Читаем Рай давно перенаселен полностью

Бабушка Вера, конечно же, понятия не имела, что такое отечественное учреждение, то есть ристалище амбиций, унижения, интриг, фабрика по производству дыр, сквозь которые незаметно утекает твоя единственная жизнь и самое дорогое в ней — время, которое вынужденно отдаешь фальшивым, никчемным, всегда голодным людям, заедающим свою внутреннюю пустоту твоим горячим сердцем и легкими. А мать, с шестнадцати лет вынужденная работать, при всем своем благоговении перед коллективными формами существования ненавидевшая любое напряжение сил, так и не сумевшая захомутать готовенького мужа–начальника, бешено завидовала Вере. Именно в немеркнущей остроте этой зависти, в чем она через много лет после бабушкиной смерти призналась мне, — призналась с непередаваемой интонацией родственного бесстыдства, — именно в ней и коренилась причина ожесточенной травли свекрови. Бабушке же никогда в голову не приходило кичиться начальственным положением мужа и персональной «Волгой», подкатывавшей к подъезду (и это усиливало ненависть: не понимает своего счастья, идиотка, или прикидывается); стань дед в одночасье никем, будь он выброшен из всех потоков истории и человеческих потоков, Вера любила бы его еще сильнее.

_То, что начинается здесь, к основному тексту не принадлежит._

/-- What an access can meet besides data (04 R112, 04 R87, 07 R163): a translation fault, or memory that is not
normal, at its machine address. -/
inductive Miss where
  | fault (f : TFault)
  | special (ma : Nat) (p : Perm)
  deriving DecidableEq, Repr

/-- What is held of a partition's view (05 R120). An engine operation has a view of its own, under a number above every
core's: the spec names no partition for its writes (log entry 82). DEDUCED (unsafe), log entry 82. -/
def partView (s : State) (core ctx : Nat) : PartView :=
  (s.parts.find? fun p => p.core = core && p.ctx = ctx).getD ⟨core, ctx, 0, 0, Times.zero⟩

def setPartView (s : State) (p : PartView) : State :=
  { s with parts := p :: s.parts.filter fun q => !(q.core = p.core && q.ctx = p.ctx) }

/-- The numbers of the views of agents that are no core (06 R138): a porter operation, a relay engine, the context
engine and the distributor. R123 does not say which `vts` and `sts` their writes take, and each has its own, which
starts at 0. DEDUCED (unsafe), log entry 82. -/
def engineCore : Nat := 1000
def relayCore (engine : Nat) : Nat := 500 + engine
def deviceCore : Nat := 400
def opCore (id : Nat) : Nat := engineCore + id

/-- What a way partition has had performed, or an agent other than a split has read and written, by its view (05 R124,
06 R147, R152). DEDUCED (unsafe), log entry 82. -/
def viewTimes (s : State) (core ctx die : Nat) : Times :=
  let p := partView s core ctx
  if core < 160 then p.known.join (timesOf die p.sts) else p.known

/-! ### The L2s and the directory -/

def l2Find (s : State) (die asid va : Nat) : Option L2Line :=
  s.l2.find? fun l => l.die = die && l.asid = asid && l.va = va

/-- Drops a line of an L2 with the L1 copies that its presence vector names (05 R91, R119). -/
def l2Drop (s : State) (die asid va : Nat) : State :=
  match l2Find s die asid va with
  | none => s
  | some ln =>
    { s with
      l2 := s.l2.filter fun l => !(l.die = die && l.asid = asid && l.va = va)
      l1 := s.l1.filter fun l =>
        !(dieOfCore l.core = die && l.asid = asid && l.va = va && ln.presence.getLsbD (l.core % 40)) }

/-- Puts a line at the head of the L2s' order of use. -/
def l2Set! (s : State) (ln : L2Line) : State :=
  { s with l2 := ln :: s.l2.filter fun l => !(l.die = ln.die && l.asid = ln.asid && l.va = ln.va) }

/-- Writes a line's data to its home stack base, or through it to the second tier (05 R129, 04 R87). -/
def toDram (s : State) (ma : Nat) (d : Line) (poison : BitVec 2) (rewritten : BitVec 128) : State :=
  setLinePoison { s with mem := memSetLine s.mem ma d } ma poison rewritten

def dirFind (s : State) (asid va : Nat) : Option DirEntry := s.dir.find? fun e => e.asid = asid && e.va = va

def dirSlot (s : State) (e : DirEntry) : State :=
  { s with dir := e :: s.dir.filter fun x => !(x.asid = e.asid && x.va = e.va) }

def dirFree (s : State) (asid va : Nat) : State :=
  { s with dir := s.dir.filter fun x => !(x.asid = asid && x.va = va) }

/-- Where the last time of a line's writes is kept. -/
def writtenKey (asid va : Nat) : Nat := asid * 2 ^ 57 + va % 2 ^ 57

/-- The times at which the writes of a line were performed, at each die's L2: what one who reads the line has seen (06
R147). DEDUCED (unsafe), log entry 82. -/
def writtenAt (s : State) (asid va : Nat) : Times := tblGet Times.zero s.written (writtenKey asid va)

/-- A write of a line has been performed at a die's L2. DEDUCED (unsafe), log entry 82. -/
def noteWritten (s : State) (asid va die wts : Nat) : State :=
  { s with written := tblSet Times.zero s.written (writtenKey asid va) ((writtenAt s asid va).join (timesOf die wts)) }

/-- A slice is lost (05 R132). -/
def sliceLost (s : State) (j : Nat) : Bool := ((tblFind s.dirStatus j).map (·.lost)).getD false

/-- Lines of normal memory that the directory is for (05 R127). -/
def dirLine (s : State) (asid : Nat) : Bool := s.mode != 4 || asid = 0

/-- Lines of normal memory that the directory tracks (05 R127, R133). -/
def tracked (s : State) (asid va : Nat) : Bool := dirLine s asid && !sliceLost s (dirSlice asid va)

/-- The Paorid die holds every new request to a line of a slice that it recovers (05 R132 step 1): a miss, or a write
to a line without write permission. DEDUCED (safe), log entry 69. -/
def heldRequest (s : State) (die asid va : Nat) (write : Bool) : Bool :=
  dirLine s asid && ((tblFind s.dirStatus (dirSlice asid va)).map (·.recov)).getD false &&
    match l2Find s die asid va with
    | none => true
    | some l => write && !(l.st = .m || l.st = .e)

/-- A held request that its agent cannot put off is released with the recovery, which its wait sees out (05 R132 steps
1 and 4). DEDUCED (safe), log entry 69. -/
def seeRecovery (s : State) (die asid va : Nat) (write : Bool) : State :=
  if heldRequest s die asid va write then
    { s with dirStatus := tblUpd s.dirStatus (dirSlice asid va) fun d => { d with recov := false } }
  else s

/-- The machine address that a line of the global range lies at, for its home (04 R94): a cached line's, or a walk's. -/
def globalMa (s : State) (w : Who) (va : Long) : Nat :=
  match s.l2.find? fun l => l.asid = 0 && l.va = lineOf va.toNat with
  | some l => l.ma
  | none =>
    match (walkFrom (homeStack s w.die va.toNat) w.ctx 0 va .load 4 s.gtroot s).2 with
    | .ok (e, level) => bits e 47 12 * 4096 + va.toNat % (4096 * 512 ^ level)
    | .error _ => 2 ^ 48

/-- The die whose L2 serves a requester: the home die for a line of a lost slice (05 R133). -/
def serveDie (s : State) (w : Who) (va : Long) : Nat :=
  let asid := asidOf w.ctx va
  let lva := lineOf va.toNat
  if dirLine s asid && sliceLost s (dirSlice asid lva) then
    if asid = 0 && s.mode != 1 then homeDie s w.die asid lva (globalMa s w va) else homeStack s w.die lva / 4
  else w.die

/-- The home die of a line that an L2 holds (05 R127). DEDUCED (unsafe), log entry 81. -/
def lineHome (s : State) (l : L2Line) : Nat := homeDie s l.die l.asid l.va l.ma

/-- The write-back buffers' entry of a line (05 R130). -/
def wbFind (s : State) (asid va : Nat) : Option WbEntry := s.wb.find? fun e => e.asid = asid && e.va = va

def wbDel (s : State) (e : WbEntry) : State :=
  { s with wb := s.wb.filter fun x => !(x.die = e.die && x.asid = e.asid && x.va = e.va) }

/-- A pending write-back reaches its slice (05 R129, R130). From the line's owner, the home stack base takes the data
and the entry is kept as shared if sharers remain, else freed; one that another die's request has overtaken is
discarded. -/
def wbComplete (s : State) (e : WbEntry) : State :=
  let s1 := wbDel s e
  if !tracked s e.asid e.va then toDram s1 e.ma e.data e.poison e.rewritten
  else
    match dirFind s1 e.asid e.va with
    | some d =>
      if (d.owner.map (·.1)) != some e.die then s1
      else
        let s2 := toDram s1 e.ma e.data e.poison e.rewritten
        if d.sharers = 0 then dirFree s2 e.asid e.va else dirSlot s2 { d with owner := none }
    | none => s1

/-- Completes the write-backs of a line that are under way. -/
def wbDrain (s : State) (asid va : Nat) : State :=
  (s.wb.filter fun e => e.asid = asid && e.va = va).foldl wbComplete s

/-- An L2 evicts a line (05 R120, R130): the slice's `mts` rises, the L1 copies go, a dirty line goes to the
write-back buffer, whose oldest entry leaves first when all 64 are in use. -/
def l2Evict (s : State) (ln : L2Line) : State :=
  let k := ln.die * 16 + l2Slice ln.va
  let s1 : State := { l2Drop s ln.die ln.asid ln.va with
    sliceMts := tblSet 0 s.sliceMts k (Nat.max (tblGet 0 s.sliceMts k) ln.rts) }
  if ln.st = .m || ln.st = .o then
    let s2 :=
      if (s1.wb.filter fun e => e.die = ln.die).length < 64 then s1
      else
        match s1.wb.find? fun e => e.die = ln.die with
        | some e => wbComplete s1 e
        | none => s1
    { s2 with wb := s2.wb ++ [⟨ln.die, ln.asid, ln.va, ln.ma, ln.data, ln.perm, ln.poison, ln.rewritten⟩] }
  else s1

/-- The ways of an L2 set that die scratchpad has taken (05 R126): granule g takes way g / 64 in 32 consecutive sets of
every slice. -/
def carvedWays (s : State) (die set : Nat) : List Nat :=
  s.slices.foldl (fun l d => if d.die = die then l ++ (d.granules.filter fun g => g % 64 = set / 32).map (· / 64) else l) []
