-- ==== Sys2Proof/Machine/Distributor.lean ====
section
/-! DEFINITION. The distributor (02 R48-R51, 15 R350, R361, R367-R371, 16 R375-R384): header and descriptor checks, the
placing of blocks and coaches, the start of groups, their ends and the retirement of grids. -/

namespace Sys2Proof.Machine

/-! ### Headers and descriptors -/

/-- A little-endian field of a byte list. -/
def field (bs : List Byte) (off n : Nat) : Nat := natOfBytes ((bs.drop off).take n)

/-- CRC-32C (Castagnoli) (02 R48). -/
def crcBit (c : Nat) : Nat := if c % 2 = 1 then Nat.xor (c / 2) 0x82F63B78 else c / 2
def crcByte (c : Nat) (b : Byte) : Nat := (List.range 8).foldl (fun c _ => crcBit c) (Nat.xor c b.toNat)
def crc32c (bs : List Byte) : Nat := Nat.xor (bs.foldl crcByte 0xFFFFFFFF) 0xFFFFFFFF

/-- The fields of a kernel header. -/
def parseHeader (bs : List Byte) : Header where
  nbv := field bs 0x06 1
  progress := bits (field bs 0x07 1) 2 1
  det := bit (field bs 0x07 1) 0
  regbase := field bs 0x08 1
  regext := field bs 0x09 1
  rcount := field bs 0x0A 2
  spad := field bs 0x0C 4
  dspad := field bs 0x10 4
  loft := field bs 0x14 4
  rtab := field bs 0x18 8
  codesize := field bs 0x30 8
  imagesize := field bs 0x38 8
  entries := (List.range 16).map fun i => field bs (0x40 + 8 * i) 8

/-- A header before its check. -/
def noHeader : Header := ⟨0, 0, false, 0, 0, 0, 0, 0, 0, 0, 0, 0, []⟩

/-- The offset of the first byte of a range that is not zero. -/
def firstNonZero (bs : List Byte) (lo hi : Nat) : Option Nat :=
  ((List.range (hi - lo)).map (lo + ·)).find? fun i => field bs i 1 != 0

/-- An entry PC is consistent with the code (02 R51 check 11). -/
def entryOk (h : Header) (e : Nat) : Bool :=
  bits e 5 3 == 0 && e % 8 ≤ 4 && 0x100 ≤ e && e < 0x100 + h.codesize

/-- The first field that check 11 finds bad. -/
def layoutBad (h : Header) : Option Nat :=
  if 4096 < h.rcount then some 0x0A
  else if (h.rcount = 0 && h.rtab != 0) || (h.rcount != 0 && (h.rtab < 0x100 || h.imagesize < h.rtab + 16 * h.rcount)) then some 0x18
  else if h.codesize = 0 || h.codesize % 64 != 0 then some 0x30
  else if h.imagesize < 0x100 + h.codesize then some 0x38
  else
    ((List.range 16).find? fun i =>
      let e := h.entries.getD i 0
      if e = 0 then i = 0 else !entryOk h e).map (0x40 + 8 * ·)

/-- Checks 2-11 of 02 R51: the cause and detail of the first that fails. -/
def headerBad (feat : Long) (cls : Nat) (bs : List Byte) : Option (Nat × Nat) :=
  let h := parseHeader bs
  let missing := (List.range 128).find? fun i => bit (field bs 0x20 16) i && !bit feat.toNat i
  if field bs 0 4 != 0x4B4E5A39 then some (2, 0)
  else if field bs 4 2 != 1 then some (3, field bs 4 2)
  else if field bs 0xFC 4 != crc32c (bs.take 0xFC) then some (4, 0)
  else if field bs 7 1 / 8 != 0 then some (5, 7)
  else if (firstNonZero bs 0xC0 0xFC).isSome then some (5, (firstNonZero bs 0xC0 0xFC).getD 0)
  else if h.nbv != 8 && h.nbv != 9 then some (6, h.nbv)
  else if missing.isSome then some (7, missing.getD 0)
  else if cls = 3 then some (8, 0)
  else if h.regbase < 8 || 64 < h.regbase || h.regbase % 8 != 0 || 6 < h.regext then some (9, 0)
  else if 0x100000 < h.spad then some (0x0A, 0x0C)
  else if 0x2000000 < h.dspad then some (0x0A, 0x10)
  else if 0x100000 < h.loft then some (0x0A, 0x14)
  else (layoutBad h).map fun o => (0x0B, o)

/-- A launch descriptor (16 R375). -/
def parseDesc (bs : List Byte) : Desc where
  image := BitVec.ofNat 64 (field bs 0x00 8)
  param := BitVec.ofNat 64 (field bs 0x08 8)
  gx := field bs 0x10 4
  gy := field bs 0x14 2
  gz := field bs 0x16 2
  bthreads := field bs 0x18 2
  prio := field bs 0x1A 1 % 8
  dflags := field bs 0x1B 1
  ksize := field bs 0x1C 4
  kbase := BitVec.ofNat 64 (field bs 0x20 8)
  depbo := BitVec.ofNat 64 (field bs 0x28 8)
  dimva := BitVec.ofNat 64 (field bs 0x30 8)
  pmin := field bs 0x38 4

/-- Checks 12-15 of 16 R376. -/
def descBad (bs : List Byte) : Option (Nat × Nat) :=
  let d := parseDesc bs
  if field bs 0x1A 1 / 8 != 0 then some (0x10, 0x1A)
  else if d.dflags / 32 != 0 then some (0x10, 0x1B)
  else if (firstNonZero bs 0x3C 0x40).isSome then some (0x10, (firstNonZero bs 0x3C 0x40).getD 0)
  else if d.bthreads = 0 || 16384 < d.bthreads then some (0x11, 0)
  else if bit d.dflags 0 && !bit d.dflags 1 then some (0x12, 0)
  else if d.ksize % 4 != 0 || 65536 < d.ksize then some (0x13, 0x1C)
  else if d.kbase.toNat % 128 != 0 then some (0x13, 0x20)
  else none

/-- Blocks of a grid, and groups of a block (15 R350). -/
def gridBlocks (d : Desc) : Nat := d.gx * d.gy * d.gz
def blockGroups (d : Desc) : Nat := (d.bthreads + 31) / 32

Ее призванием было ухаживать за старыми и малыми, за умирающими и выздоравливающими. Справившись с обедом и присев помелькать спицами в ловких руках, она часто вспоминала, как я едва не умерла от осложненного аппендицита, когда мать, уехав в командировку, из принципа оставила меня не бабушке, а одной из своих отнюдь не чадолюбивых подруг: разве могла трудящаяся женщина унизиться перед иждивенкой? Вспоминая, бабушка простодушно переживала горе и радость, которые оказывались у нее всегда свежими, готовыми к употреблению; для того, чтобы сделать ей приятное, я слушала всякий раз как бы с удивлением и задавала уточняющие вопросы. На самом деле я прекрасно помнила, как, играя в чужом дворе одна, наелась одуванчиков, только проклюнувшихся, сочных, горьких. Зачем я это сделала? Возможно, старалась добиться от жизни ответной любви: вкус давал ощущение взаимности, которой не могло дать зрение. Утром «тетя», которой вполне можно было вручить медаль ВДНХ за достижение максимального поголовья клопов в ее жилище, поволокла меня в детский сад, хоть я и корчилась от боли; ввиду занятости воспитателей какими–то архиважными делами никто не обратил внимания на мои жалобы, а вечером мучительница снова поволокла дитя в свой клоповник. Дальнейшее из моей памяти стерто. По словам бабушки, «какие–то добрые люди» (очевидно, соседи «тети», которым мой плач мешал отдыхать) позвонили деду, и в полночь меня доставили в больницу — прямо на операционный стол. Здесь Веру ждал еще один удар: пожилой дежурный хирург оказался пьяным в хлам. «Я медсестре–то и говорю, а сама плачу, — рассказывала бабушка, — он же на ногах не стоит, он ее зарежет! А она мне: не беспокойтесь, мамаша, он на фронте руки–ноги отрезал, а тут какая–то слепая кишка».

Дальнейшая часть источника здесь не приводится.